Since all of this happens behind the scenes, do you want a peek behind the curtain? Who am I kidding, of course you do. Let's go!

Automation: the science of fixing the boring parts

When looking at where to ease issues, there are a handful of questions that should be asked:

Where does it go?

Before we even get to "what does it do", we need to first figure out "how do people access the tool". If it's incredibly useful but requires a journey to the nearest rainforest to use, it's not a particularly useful tool. On the other hand, if something is literally in your back pocket but it's about as useful as this fork, you're not going to use it much either. Thankfully, that second issue is much easier to fix.

As for the question itself, because we use Slack as our modchat, the grand majority of our mod tooling hooks directly into our modchat so that we can interact with it while we're thinking about it. I've got some cool screenshots later :)

What does it solve?

This is a hard question. When we look at problems, human nature is to look at solving the immediate problem, not necessarily the problem that causes the immediate problem. Here's a quick example:

"I'm having trouble updating this thing."

Sure, we could make updating the thing easier, but why are we updating the thing?

"We update the thing so it doesn't look broken over there."

That's a more useful problem -- why does the thing look broken? Is that fixable? If we look at the whole process for the thing, how can we make the most useful changes? If we can figure that out, usually we find that the part that needs to be fixed is not the part that currently raises issues -- it's the part that cause the part that currently raises issues.

How is it used?

This is usually an intuitive answer, but it rises from "what does it solve" in the form of "what is the process for using the fix that we're writing?". If using the fix is harder than the original process, guess what people will do? The original broken process. It's worth thinking about how the fix we're working on will be used and to make sure that it's as easy to use (and as easy to understand) as possible.

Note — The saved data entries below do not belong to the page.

-- ==== Sys2Proof/WellFormed.lean ====
section
/-! DEFINITION. Which configurations meet the constraints of 00_scope R8, and which instructions are well formed under one: a command that `construct` accepts with its address already in normal
form (40_dali_codec_core R126 to R128), a request whose command is such, a response whose fields a frame can report
(47_foxtron_responses R306 to R313). -/

namespace Sys2Proof

/-- The constraints R8 puts on a `CFG`: the four maps are injective, `Send` is 0x01, the settle time is
positive, the two tables have their shape. -/
def Config.wf (cfg : Config) : Bool :=
  decide (RequestType.all.map cfg.reqTypeCode).Nodup &&
  decide (ResponseType.all.map cfg.rspTypeCode).Nodup &&
  decide (AckFlag.all.map cfg.ackFlagCode).Nodup &&
  decide (SpecialMessage.all.map cfg.specCode).Nodup &&
  decide (cfg.reqTypeCode .send = 0x01) &&
  decide (0 < cfg.bootSettleTime) &&
  cfg.tablesWf

/-- The operands of a command are what `construct` accepts (R128) and the address is in its normal form (R127). -/
def commandWf (cfg : Config) (c : Code) (a : Option DALIAddress) (v : Option Value) : Bool :=
  decide (construct cfg c a v = .ok ⟨c, a, v.map (·.setWidth 8)⟩)

/-- The response is one that `decodeResponse` gives for some byte of this code (R271 to R276). -/
def responseFits (cfg : Config) (c : Code) (r : DALIResponse) : Bool :=
  decide (r.valueType = respValueType cfg c) &&
  match respValueType cfg c, r.value with
  | .boolean, .flag _ => true
  | .dataByte, .number _ => true
  | .random, .number _ => true
  | .short, .number n => decide (n.toNat ≤ 63)
  | .dataByteAndFalse, .flag b => !b
  | .dataByteAndFalse, .number n => decide (n ≠ 0)
  | _, _ => false

/-- A report of R306: its command is valid and its response fits the command. -/
def AnswerReport.wf (cfg : Config) : AnswerReport → Bool
  | .noForward => true
  | .noBackward c => c.valid cfg
  | .answered c r => c.valid cfg && responseFits cfg c.code r

/-- A report of R308: its command is valid. -/
def ForwardReport.wf (cfg : Config) : ForwardReport → Bool
  | .noForward => true
  | .forward c => c.valid cfg

/-- Well-formedness of an instruction under a configuration. -/
def Instr.wf (cfg : Config) : Instr → Bool
  | .directArcPower a v => commandWf cfg .directArcPower a v
  | .off a v => commandWf cfg .off a v
  | .up a v => commandWf cfg .up a v
  | .down a v => commandWf cfg .down a v
  | .stepUp a v => commandWf cfg .stepUp a v
  | .stepDown a v => commandWf cfg .stepDown a v
  | .recallMaxLevel a v => commandWf cfg .recallMaxLevel a v
  | .recallMinLevel a v => commandWf cfg .recallMinLevel a v
  | .stepDownAndOff a v => commandWf cfg .stepDownAndOff a v
  | .onAndStepUp a v => commandWf cfg .onAndStepUp a v
  | .enableDAPCSequence a v => commandWf cfg .enableDAPCSequence a v
  | .goToScene a v => commandWf cfg .goToScene a v
  | .reset a v => commandWf cfg .reset a v
  | .storeActualLevelInDTR a v => commandWf cfg .storeActualLevelInDTR a v
  | .storeDTRAsMaxLevel a v => commandWf cfg .storeDTRAsMaxLevel a v
  | .storeDTRAsMinLevel a v => commandWf cfg .storeDTRAsMinLevel a v
  | .storeDTRAsSystemFailureLevel a v => commandWf cfg .storeDTRAsSystemFailureLevel a v
  | .storeDTRAsPowerOnLevel a v => commandWf cfg .storeDTRAsPowerOnLevel a v
  | .storeDTRAsFadeTime a v => commandWf cfg .storeDTRAsFadeTime a v
  | .storeDTRAsFadeRate a v => commandWf cfg .storeDTRAsFadeRate a v
  | .storeDTRasScene a v => commandWf cfg .storeDTRasScene a v
  | .removeScene a v => commandWf cfg .removeScene a v
  | .addToGroup a v => commandWf cfg .addToGroup a v
  | .removeFromGroup a v => commandWf cfg .removeFromGroup a v
  | .storeDTRAsShortAddress a v => commandWf cfg .storeDTRAsShortAddress a v
  | .enableWriteMemory a v => commandWf cfg .enableWriteMemory a v
  | .queryStatus a v => commandWf cfg .queryStatus a v
  | .queryControlGear a v => commandWf cfg .queryControlGear a v
  | .queryLampFailure a v => commandWf cfg .queryLampFailure a v
  | .queryLampPowerOn a v => commandWf cfg .queryLampPowerOn a v
  | .queryLimitError a v => commandWf cfg .queryLimitError a v
  | .queryResetState a v => commandWf cfg .queryResetState a v
  | .queryMissingShortAddress a v => commandWf cfg .queryMissingShortAddress a v
  | .queryVersionNumber a v => commandWf cfg .queryVersionNumber a v
  | .queryContentDTR a v => commandWf cfg .queryContentDTR a v
  | .queryDeviceType a v => commandWf cfg .queryDeviceType a v
  | .queryPhysicalMinimum a v => commandWf cfg .queryPhysicalMinimum a v
  | .queryPowerFailure a v => commandWf cfg .queryPowerFailure a v
  | .queryContentDTR1 a v => commandWf cfg .queryContentDTR1 a v
  | .queryContentDTR2 a v => commandWf cfg .queryContentDTR2 a v
  | .queryActualLevel a v => commandWf cfg .queryActualLevel a v
  | .queryMaxLevel a v => commandWf cfg .queryMaxLevel a v
  | .queryMinLevel a v => commandWf cfg .queryMinLevel a v
  | .queryPowerOnLevel a v => commandWf cfg .queryPowerOnLevel a v
  | .querySystemFailureLevel a v => commandWf cfg .querySystemFailureLevel a v
  | .queryFadeTimeRate a v => commandWf cfg .queryFadeTimeRate a v
  | .querySceneLevel a v => commandWf cfg .querySceneLevel a v
  | .queryGroups0to7 a v => commandWf cfg .queryGroups0to7 a v
  | .queryGroups8to15 a v => commandWf cfg .queryGroups8to15 a v
  | .queryRandomAddressH a v => commandWf cfg .queryRandomAddressH a v
  | .queryRandomAddressM a v => commandWf cfg .queryRandomAddressM a v
  | .queryRandomAddressL a v => commandWf cfg .queryRandomAddressL a v
  | .readMemoryLocation a v => commandWf cfg .readMemoryLocation a v
  | .extendedVersionNumber a v => commandWf cfg .extendedVersionNumber a v
  | .terminate a v => commandWf cfg .terminate a v
  | .dataTransferRegister a v => commandWf cfg .dataTransferRegister a v
  | .initialise a v => commandWf cfg .initialise a v
  | .randomize a v => commandWf cfg .randomize a v
  | .compare a v => commandWf cfg .compare a v
  | .withdraw a v => commandWf cfg .withdraw a v
  | .ping a v => commandWf cfg .ping a v
  | .searchAddressH a v => commandWf cfg .searchAddressH a v
  | .searchAddressM a v => commandWf cfg .searchAddressM a v
  | .searchAddressL a v => commandWf cfg .searchAddressL a v
  | .programShortAddress a v => commandWf cfg .programShortAddress a v
  | .verifyShortAddress a v => commandWf cfg .verifyShortAddress a v
  | .queryShortAddress a v => commandWf cfg .queryShortAddress a v
  | .physicalSelection a v => commandWf cfg .physicalSelection a v
  | .enableDeviceOfType a v => commandWf cfg .enableDeviceOfType a v
  | .setDTR1 a v => commandWf cfg .setDTR1 a v
  | .setDTR2 a v => commandWf cfg .setDTR2 a v
  | .writeMemoryLocation a v => commandWf cfg .writeMemoryLocation a v
  | .send d _ => commandWf cfg d.code d.address d.value
  | .distinctSend d _ _ _ => commandWf cfg d.code d.address d.value
  | .continuousSend d _ _ => commandWf cfg d.code d.address d.value
  | .confQuery _ _ => true
  | .confChange _ _ _ => true
  | .sequenceEnd _ => true
  | .firmwareReset _ => true
  | .response r => r.wf cfg
  | .distinctResponse r => r.wf cfg
  | .noResponse r => r.wf cfg
  | .distinctNoResponse r => r.wf cfg
  | .confResponse _ _ => true
  | .confChangeAck _ _ _ => true
  | .specReceived _ => true
  | .firmwareResetAck => true

end Sys2Proof
end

Sometimes this takes the form of aliases, where different commands can trigger the same functionality, or it might even require rewriting part of a system to make it easier to remember. The technology works with the people, not against the people.

What if it doesn't work?

If the tool breaks, is there an alternative process available? What if we missed something important? I'll be the first to raise my hand and say I'm not perfect (and I've worked on tools that distinctly did not solve the problem -- oops) but we can plan for that by:

not killing old processes until the new ones are proven to work
interviews with other teams to make sure that we're addressing issues that they need us to address
listening to other teams to identify where their "pain points" (processes that they're struggling with) are
keeping track of those pain points and figuring out where we can assist

All of this leads to...

Tooling, modding, and Slack

We'll highlight a few different things in this post because there are some things that I'm really proud of that are worth showing off. We'll separate them into three teams: QA, Engagement, and Dev.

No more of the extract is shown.